In Mississippi the laws are that a landlord/management needs to provide the tenant with a 3-day notice for violations of the lease. For example, if a tenant owes rent, they have 3 days to correct the situation.
If the issue is not remedied in this time period, the next step is for the landlord/management to file for an actual eviction through the local court system. Once this filing is done, the tenant will receive a notice from the court that they've been filed against. They have a certain number of days (these will vary from state to state) to respond to the court about this notice. If they fail to do this the judgement for eviction will go to the landlord.
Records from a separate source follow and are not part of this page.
-- ==== Sys2Proof/Machine/Visit.lean ====
section
/-! DEFINITION. The start and the end of a visit (R25, R33, R34, R150), holds (R151, R153), watch due times
(R145), and the grant of work (R146 to R149). Every operation here works on the survey's part of the machine;
none can touch the link, the store, the staging buffer or a setting. -/

namespace Sys2Proof.Machine

/-- A lane in TUNING, TRIMMING, MEASURING or READING is in a visit (R19). -/
def LaneRec.inVisit (x : LaneRec) : Bool :=
  match x.state with
  | .tuning | .trimming | .measuring | .reading => true
  | .parked | .idle | .held | .faulted => false

/-- A lane in a WATCH or SWEEP visit (R139). -/
def LaneRec.surveying (x : LaneRec) : Bool := x.inVisit && x.cls != some .spot

/-- The number of lanes HELD. -/
def heldLanes (lanes : Vector LaneRec 8) : Nat := countIn lanes (fun x => x.state == .held)

/-- The number of lanes HELD other than one (R34). -/
def heldOthers (lanes : Vector LaneRec 8) (l : Lane) : Nat :=
  (List.finRange 8).countP (fun k => k != l && (look lanes k).state == .held)

/-! ## Due times (R145) -/

/-- The cell holds the chosen source of an in-use service. -/
def chosenSomewhere (d : Dir) (c : CellRef) : Bool :=
  d.slots.toList.any (fun x => x.state != .free && x.chosen == some c)

/-- The interval to a cell's next watch. -/
def watchGap (g : Settings) (d : Dir) (c : CellRef) (x : Cell) : Nat :=
  let k := if chosenSomewhere d c then g.watch.chosenInterval else g.watch.watchInterval
  if x.state = .dark then k / 2 else k

/-- The due time of a cell at a visit end or hold end: absent when the cell is not rankable. -/
def dueTime (g : Settings) (now : Time) (d : Dir) (c : CellRef) (x : Cell) : Option Time :=
  if x.state.rankable then some (now + BitVec.ofNat 32 (watchGap g d c x)) else none

/-! ## Lanes between visits -/

/-- Every timer and unit of a visit or hold stopped, what it had noted forgotten (R33). -/
def LaneRec.stopUnits (x : LaneRec) : LaneRec :=
  { x with lockTimer := none, dwellTimer := none, measureTimer := none, refreshTimer := none
           lockNoted := false, trimResult := none, meas := none, gathered := Gathered.empty, lockNow := false
           lockHeld := false, trim := TrimUnit.idle, collector := Collector.idle }

/-- A lane whose visit or hold has ended, in its next state (R33, R153). The threshold offset stays. -/
def LaneRec.leave (x : LaneRec) (next : LaneState) : LaneRec :=
  { x.stopUnits with state := next, cell := none, cls := none, terms := none, start := none, latched := none
                     holdExpiry := none, live := none }

/-- A lane whose spot visit ended in a hold (R34, R151). -/
def LaneRec.hold (x : LaneRec) (now : Time) (seconds : Nat) (lock : Bool) : LaneRec :=
  { x.stopUnits with
      state := .held, start := none, holdExpiry := some (now + BitVec.ofNat 32 seconds)
      live := some { lock := lock, level := x.meas.map Measurement.level, mer := x.meas.map Measurement.mer
                     load := x.meas.map Measurement.load, blocks := 0 }
      lockNow := lock, lockHeld := lock, refreshTimer := x.latched.map Latched.interval }

/-! ## The end of a visit -/

/-- How a visit ends: its outcome, what the collector hands on, whether a lock loss ended it, and the state
the lane takes when it does not hold. -/
structure Ending where
  outcome  : VisitOutcome
  roster   : RosterResult
  summary  : Option Summary
  lockLost : Bool
  next     : LaneState
  deriving DecidableEq, Repr

/-- The six outcomes after which a spot visit may hold (R34). -/
def mayHold : VisitOutcome → Bool
  | .lit | .part | .unstable | .cut | .dark | .faded => true
  | .fault | .abandoned => false

/-- The hold field of the record (R34). -/
def holdNote (g : Settings) (lanes : Vector LaneRec 8) (l : Lane) (o : VisitOutcome) : HoldNote :=
  match (look lanes l).terms with
  | none => .none
  | some t =>
    if t.hold = 0 ∨ mayHold o = false then .none
    else if heldOthers lanes l < g.watch.holdLimit then .taken
    else .refused

/-- The record a visit leaves, its score not yet given (R36). -/
def recordOf (l : Lane) (x : LaneRec) (c : CellRef) (now : Time) (e : Ending) (note : HoldNote) : Record :=
  { lane := l, cell := c, cls := x.cls.getD .sweep, outcome := e.outcome, start := x.start.getD now, stop := now
    lock := x.lockNoted, meas := x.meas, trim := x.trimResult, score := none, roster := e.summary, hold := note }

/-- The front end's lock at the visit end (R151). -/
def lockAtEnd (x : LaneRec) (e : Ending) : Bool :=
  match e.outcome with
  | .dark | .faded => false
  | .cut => x.state != .tuning
  | .part => !e.lockLost
  | .lit | .unstable | .fault | .abandoned => true

/-- The services that hold a sighting on a cell. -/
def holdersOf (d : Dir) (c : CellRef) : List SlotNo := (d.pool.filter (fun g => g.cell == c)).map Sighting.slot

/-- The marks of R68 and R120 after the directory work of a scored or no-lock visit end: every service with a
sighting on the cell is marked; a PROVISIONAL one whose chosen source lies on the cell, or is absent, is
released when the visit end moved the cell out of UNSEEN. -/
def markVisited (c : CellRef) (moved : Bool) (w : Work) : Work :=
  let on := holdersOf w.dir c
  let freed := (on ++ w.lostOn).filter (fun n =>
    let x := look w.dir.slots n
    moved && x.state == .provisional && (x.chosen == some c || x.chosen == none))
  { w with marked := on ++ w.marked, release := freed ++ w.release }

/-- Steps 1 and 2 of R33 on a cell that the cell table has updated from `old` to `new`: the removals of an
EMPTY cell (R64), the roster, and the evaluations (R68). Gives the cells and the directory's books. -/
def visitDirectory (g : Settings) (now : Time) (c : CellRef) (t : Treatment) (rr : RosterResult)
    (old new : Cell) (p : Plant) : Vector Cell 576 × Books :=
  let w0 := Work.start (p.setCell c new)
  let w1 := if t = .noLock ∧ new.state = .empty then removeOnCell c (fun _ => true) w0 else w0
  let w2 := processRoster g now c rr w1
  let w3 := if t = .unscored then w2 else markVisited c (old.state == .unseen && new.state != .unseen) w2
  (w3.cells, w3.finish g now)

/-- A new spot result at the front; the oldest of four is dropped (R154). -/
def pushResult (r : SpotResult) (sv : Survey) : Survey := { sv with results := (r :: sv.results).take 4 }

/-- Steps 2 to 4 of R150 at the survey engine, given the lanes with this visit ended. Gives the survey and the
conditions set. -/
def surveyEnd (l : Lane) (x : LaneRec) (r : Record) (lanes : Vector LaneRec 8) (sv : Survey) : Survey × Flags12 :=
  let sv1 :=
    match x.terms with
    | some t =>
      pushResult { ticket := t.ticket, cell := r.cell, trim := t.trim, hold := t.hold, outcome := r.outcome
                   time := r.stop, record := some r } sv
    | none => sv
  let f1 : Flags12 := if x.terms.isSome then Condition.spotDone.bit else 0
  let stepped := sv.stepped &&& laneBit l != 0
  let sv2 := if stepped then { sv1 with stepped := sv1.stepped &&& ~~~ laneBit l } else sv1
  let f2 : Flags12 := if stepped then Condition.stepHalt.bit else 0
  let sv3 :=
    if sv2.state = .draining ∧ x.surveying = true ∧ lanes.toList.any LaneRec.surveying = false then
      { sv2 with state := .stopped }
    else sv2
  (sv3, f1 ||| f2)

/-- The visit end (R33, R61, R68, R150). A lane with no engaged cell is in no visit. -/
def visitEnd (g : Settings) (now : Time) (l : Lane) (e : Ending) (p : Plant) : Plant :=
  let x := look p.lanes l
  match x.cell with
  | none => p
  | some c =>
    let old := look p.cells c
    let t := treatment e.outcome (x.state == .reading)
    let note := holdNote g p.lanes l e.outcome
    let r0 := recordOf l x c now e note
    let ce := cellEnd g t r0 old
    let r := { r0 with score := ce.2 }
    let vd := visitDirectory g now c t e.roster old ce.1 p
    let lane1 :=
      if note = .taken then
        { x.hold now ((x.terms.map SpotTerms.hold).getD 0) (lockAtEnd x e) with record := some r }
      else { x.leave e.next with record := some r }
    let lanes1 := put p.lanes l lane1
    let sv := surveyEnd l x r lanes1 p.survey
    let cell1 := look vd.1 c
    { cells := put vd.1 c { cell1 with due := dueTime g now vd.2.dir c cell1
                                       engaged := if note = .taken then cell1.engaged else none }
      lanes := lanes1
      dir := vd.2.dir
      survey := sv.1
      notice := p.notice.raise (vd.2.raised ||| sv.2) }

/-- A visit ended from outside, ABANDONED (R35). -/
def abandon (g : Settings) (now : Time) (l : Lane) (next : LaneState) (p : Plant) : Plant :=
  visitEnd g now l { outcome := .abandoned, roster := .none, summary := none, lockLost := false, next := next } p

/-- The end of a hold (R153): the lane is freed, the engagement released, and the due time set unless the cause
clears it. -/
def holdEnd (g : Settings) (now : Time) (l : Lane) (next : LaneState) (setDue : Bool) (p : Plant) : Plant :=
  let x := look p.lanes l
  match x.cell with
  | none => p.setLane l (x.leave next)
  | some c =>
    let y := look p.cells c
    (p.setLane l (x.leave next)).setCell c
      { y with engaged := none, due := if setDue then dueTime g now p.dir c y else y.due }

/-- Ends the engagement of a cell, as a rebuild or a barring does (R5, R16): a visit ABANDONED, a hold without
HOLD_EXPIRED and without a due time; the lane becomes IDLE. -/
def endEngagement (g : Settings) (now : Time) (c : CellRef) (p : Plant) : Plant :=
  match (look p.cells c).engaged with
  | none => p
  | some l =>
    let x := look p.lanes l
    if x.inVisit then abandon g now l .idle p
    else if x.state = .held then holdEnd g now l .idle false p
    else p.setCell c { look p.cells c with engaged := none }

/-! ## Waiting spot entries (R143, R144) -/

/-- The result of an entry removed while it waits. -/
def removedResult (now : Time) (e : SpotEntry) : SpotResult :=
  { ticket := e.ticket, cell := e.cell, trim := e.trim, hold := e.hold, outcome := .abandoned, time := now
    record := none }

/-- Removes the waiting entries that pass a test; each gives a spot result ABANDONED and sets SPOT_DONE (R143). The
reference does not order the results of several entries removed in one step: the oldest entry's is placed first, so the
youngest's stands in front (DESIGN CHOICE, log 32). -/
def dropSpots (now : Time) (gone : SpotEntry → Bool) (p : Plant) : Plant :=
  let out := p.survey.spots.filter gone
  let sv := out.foldl (fun sv e => pushResult (removedResult now e) sv)
    { p.survey with spots := p.survey.spots.filter (fun e => !gone e) }
  { p with survey := sv
           notice := p.notice.raise (if out.isEmpty then 0 else Condition.spotDone.bit) }

/-! ## Grants (R25, R140, R146 to R149) -/

/-- The settings a lane latches (Table 2.1). -/
def latch (t : TimerSet) : Latched :=
  { lock := periodOf t.lock, gap := gapPeriod t.gap, dwell := periodOf t.dwell, interval := t.interval }

/-- A lane at a grant (R25). -/
def LaneRec.granted (x : LaneRec) (g : Settings) (now : Time) (c : CellRef) (k : VisitClass)
    (t : Option SpotTerms) : LaneRec :=
  { x.stopUnits with
      state := .tuning, cell := some c, cls := some k, terms := t, start := some now
      latched := some (latch g.timers), offset := 0, holdExpiry := none, live := none
      lockTimer := some (periodOf g.timers.lock), dwellTimer := some (periodOf g.timers.dwell) }

/-- Starts a visit: the lane as R25 gives, and the cell's engagement (R147). -/
def startVisit (g : Settings) (now : Time) (l : Lane) (c : CellRef) (k : VisitClass) (t : Option SpotTerms)
    (p : Plant) : Plant :=
  (p.setLane l ((look p.lanes l).granted g now c k t)).setCell c { look p.cells c with engaged := some l }

/-- The lowest-numbered IDLE lane (R148). -/
def idleLane (lanes : Vector LaneRec 8) : Option Lane :=
  (List.finRange 8).find? (fun l => (look lanes l).state == .idle)

/-- A spot entry that may be granted now (R149 step 1). -/
def spotGrantable (g : Settings) (p : Plant) (e : SpotEntry) : Bool :=
  (look p.cells e.cell).engaged == none && (e.hold == 0 || decide (heldLanes p.lanes < g.watch.holdLimit))

/-- The due time of a cell that is due and not engaged (R145, R149). -/
def dueAndFree (now : Time) (p : Plant) (c : CellRef) : Option Time :=
  let x := look p.cells c
  if x.engaged = none then x.due.filter (fun t => decide (t.toNat ≤ now.toNat)) else none

/-- The earlier due of two cells (R149 step 2). -/
def dueBefore (a b : CellRef × Time) : Bool :=
  decide (a.2.toNat < b.2.toNat) || (a.2 == b.2 && decide (a.1 < b.1))

/-- The watch cell the schedule offers: due, not engaged, the earliest due time, ties to the lower position. -/
def watchOffer (now : Time) (p : Plant) : Option CellRef :=
  (best dueBefore ((List.finRange 576).filterMap (fun c => (dueAndFree now p c).map (fun t => (c, t))))).map Prod.fst

/-- A position grantable to the sweep (R146). -/
def sweepGrantable (p : Plant) (c : CellRef) : Bool :=
  let x := look p.cells c
  x.state != .vacant && x.state != .barred && x.engaged == none

/-- The position k steps ahead of the cursor. -/
def ahead (c : CellRef) (k : Nat) : CellRef := ⟨(c.val + k) % 576, by omega⟩

/-- How many steps ahead of the cursor the first grantable position lies (R146). -/
def sweepOffer (p : Plant) : Option Nat :=
  (List.range 576).find? (fun k => sweepGrantable p (ahead p.survey.cursor k))

/-- A completed pass (R146): the pass count, SWEEP_DONE, and the end of the recall grace (R119). -/
def completePass (g : Settings) (now : Time) (p : Plant) : Plant :=
  let b := endGrace { cells := p.cells, feeds := g.feeds, policy := g.policy, now := now }
    { dir := p.dir, raised := Condition.sweepDone.bit }
  { p with dir := b.dir, survey := { p.survey with passes := p.survey.passes + 1 }
           notice := p.notice.raise b.raised }

/-- The grant's further effect in step mode (R140). -/
def stepGrant (l : Lane) (sv : Survey) : Survey :=
  if sv.stepMode then { sv with stepped := sv.stepped ||| laneBit l, state := .paused } else sv

/-- A spot grant (R149 step 1): the entry leaves the queue. -/
def grantSpot (g : Settings) (now : Time) (l : Lane) (e : SpotEntry) (p : Plant) : Plant :=
  startVisit g now l e.cell .spot (some { trim := e.trim, hold := e.hold, ticket := e.ticket })
    { p with survey := { p.survey with spots := p.survey.spots.erase e } }

/-- A watch grant (R149 step 2). -/
def grantWatch (g : Settings) (now : Time) (l : Lane) (c : CellRef) (p : Plant) : Plant :=
  startVisit g now l c .watch none
    { p with survey := stepGrant l { p.survey with share := satAdd 15 p.survey.share 1 } }

/-- A sweep grant of the position k ahead (R146, R149 step 3): the cursor stops after it, completing a pass
when it steps from F-95 to A-0. -/
def grantSweep (g : Settings) (now : Time) (l : Lane) (k : Nat) (p : Plant) : Plant :=
  let c := ahead p.survey.cursor k
  let p1 := { p with survey := stepGrant l { p.survey with share := 0, cursor := ahead p.survey.cursor (k + 1) } }
  let p2 := startVisit g now l c .sweep none p1
  if 576 ≤ p.survey.cursor.val + k + 1 then completePass g now p2 else p2

/-- The choice between watch and sweep while RUNNING (Figure 9.1). -/
def grantSurvey (g : Settings) (now : Time) (l : Lane) (p : Plant) : Plant :=
  match watchOffer now p, sweepOffer p with
  | some c, some k =>
    if g.watch.share ≤ p.survey.share then grantSweep g now l k p else grantWatch g now l c p
  | some c, none => grantWatch g now l c p
  | none, some k => grantSweep g now l k p
  | none, none => p

/-- One grant by the arbiter, when a lane is IDLE and work may be granted (R148, R149). -/
def grantOne (g : Settings) (now : Time) (p : Plant) : Plant :=
  match idleLane p.lanes with
  | none => p
  | some l =>
    match p.survey.spots.find? (spotGrantable g p) with
    | some e => grantSpot g now l e p
    | none => if p.survey.state = .running then grantSurvey g now l p else p

end Sys2Proof.Machine
end

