-- ==== Sys2Proof/WellFormed.lean ====
section
/-! DEFINITION. Which commands the reference admits: the sizes and ranges of the operands that the types
leave open. No meaning depends on this check; it says what the senders of commands keep to. -/

namespace Sys2Proof

/-- A frame that arrived whole carries 0 to 240 payload bytes (Table 11.6). -/
def Req.wf (f : Req) : Bool := decide (f.payload.length ≤ 240)

/-- The request kinds of Table 11.5. -/
def catalogued (kind : Byte) : Bool :=
  let k := kind.toNat
  (1 ≤ k && k ≤ 8) || (0x10 ≤ k && k ≤ 0x1A) || (0x20 ≤ k && k ≤ 0x25) || (0x28 ≤ k && k ≤ 0x3E)

/-- The four kinds that are executed when broadcast (R167). -/
def broadcastKind (kind : Byte) : Bool :=
  kind == 0x06#8 || kind == 0x28#8 || kind == 0x29#8 || kind == 0x3C#8

/-- A name has 0 to 24 characters (R71). -/
def Entry.wf (e : Entry) : Bool := decide (e.name.length ≤ 24)

/-- A section carries 0 to 12 entries (R71). -/
def Section.wf (s : Section) : Bool := decide (s.entries.length ≤ 12) && s.entries.all Entry.wf

/-- A write cut short has placed at most a page (R175). -/
def RestartIn.wf (r : RestartIn) : Bool := decide (r.placed ≤ 256)

/-- The bytes received after the address do not make up a whole frame: length, kind, tag, payload, check
(Table 11.6). The length byte, where received, is at most 240. -/
def cutShort (received : List Byte) : Bool :=
  match received with
  | [] => true
  | n :: rest => decide (n.toNat ≤ 240) && decide (rest.length < n.toNat + 3)

/-- How a foreign frame may end (R164). -/
def FrameEnd.wf (f : Req) : FrameEnd → Bool
  | .whole => f.wf
  | .badLength n => decide (240 < n.toNat)
  | .stopped got => cutShort got

/-- The operands of a command lie in the ranges the reference gives. -/
def Instr.wf : Instr → Bool
  | .restartReplySent r | .powerOn r | .restartLine r => r.wf
  | .unknownKind k f => f.wf && decide (k.toNat < 0x80) && !catalogued k && f.addr != 255#8
  | .replyKindDiscarded k f => f.wf && decide (0x80 ≤ k.toNat) && f.addr != 255#8
  | .broadcastDiscarded _ f => f.wf && f.addr == 255#8
  | .foreignFrame _ f e => e.wf f && f.addr != 255#8
  | .checkFault _ _ f => f.wf
  | .framingLengthFault _ n => decide (240 < n.toNat)
  | .framingGapTimeout _ got => cutShort got
  | .rosterSection _ s => s.wf
  | .identify f | .restart f | .setAcceptSet f | .setLinkMode f | .readLinkLog f | .clearLinkFault f
  | .readConditions f | .setNoticeMask f | .setFeed f | .readFeed f | .setProfile f | .readProfiles f
  | .openRasterPage f | .putCells f | .writeRasterPage f | .closeRasterPage f | .readCell f
  | .setAdmission f | .readAdmission f | .parkLane f | .unparkLane f | .setLaneOptions f | .setTimers f
  | .readTimers f | .readLane f | .startSurvey f | .haltSurvey f | .setSurveyMode f | .continueSurvey f
  | .clearSurvey f | .readSurvey f | .setWatchPolicy f | .readWatchPolicy f | .spotMeasure f
  | .renewHold f | .releaseHold f | .readSpotResults f | .listServices f | .readService f
  | .forgetService f | .setRankingPolicy f | .readRankingPolicy f | .pinSource f | .unpin f
  | .takeAdvice f | .saveSnapshot f | .eraseStore f | .readStoreStatus f => f.wf
  | .addressWaitTimeout | .quietSilenceEnd | .overrun | .grant | .watchDue _ | .lockArrival _
  | .lockTimerExpiry _ | .probeWindowExpiry _ _ | .frontEndReading _ _ _ _ _ | .measureTimerExpiry _
  | .lockLoss _ | .gapTimerExpiry _ | .dwellLimitExpiry _ | .frontEndFault _ _ | .holdRefreshExpiry _
  | .holdExpiry _ | .forgetCheck | .pageEraseComplete | .pageWriteComplete _ | .startUpEnd
  | .replySent => true

end Sys2Proof
end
If they answer the court, a hearing will be set up and both sides can argue their case on whether or not the eviction should occur.
Until this judgement has been granted, the landlord CANNOT change locks, toss out the tenants personal property, etc.. If they do this this is considered to be an "illegal" eviction.
Because it costs to file, I suspect that there are some landlords who skip this step and do what your landlord seems to have done; simply gone ahead and changed the locks, hoping that the tenant will not realize this is illegal without a court order that grants the eviction.
You indicated that you received a phone call (not a letter) on December 12 regarding the matter of owed rent. If I were you, I'd do nothing until I received something in writing regarding this matter.
IF what you receive comes directly from the court, it will list when this hearing will take place and you need to be present then to make certain the judge hears that a legal eviction never took place.
As a part-time landlord, I don't like to see tenants skipping out on paying owed rent but I also don't like to hear of landlords doing illegal evictions (and I suspect these occur all too frequently).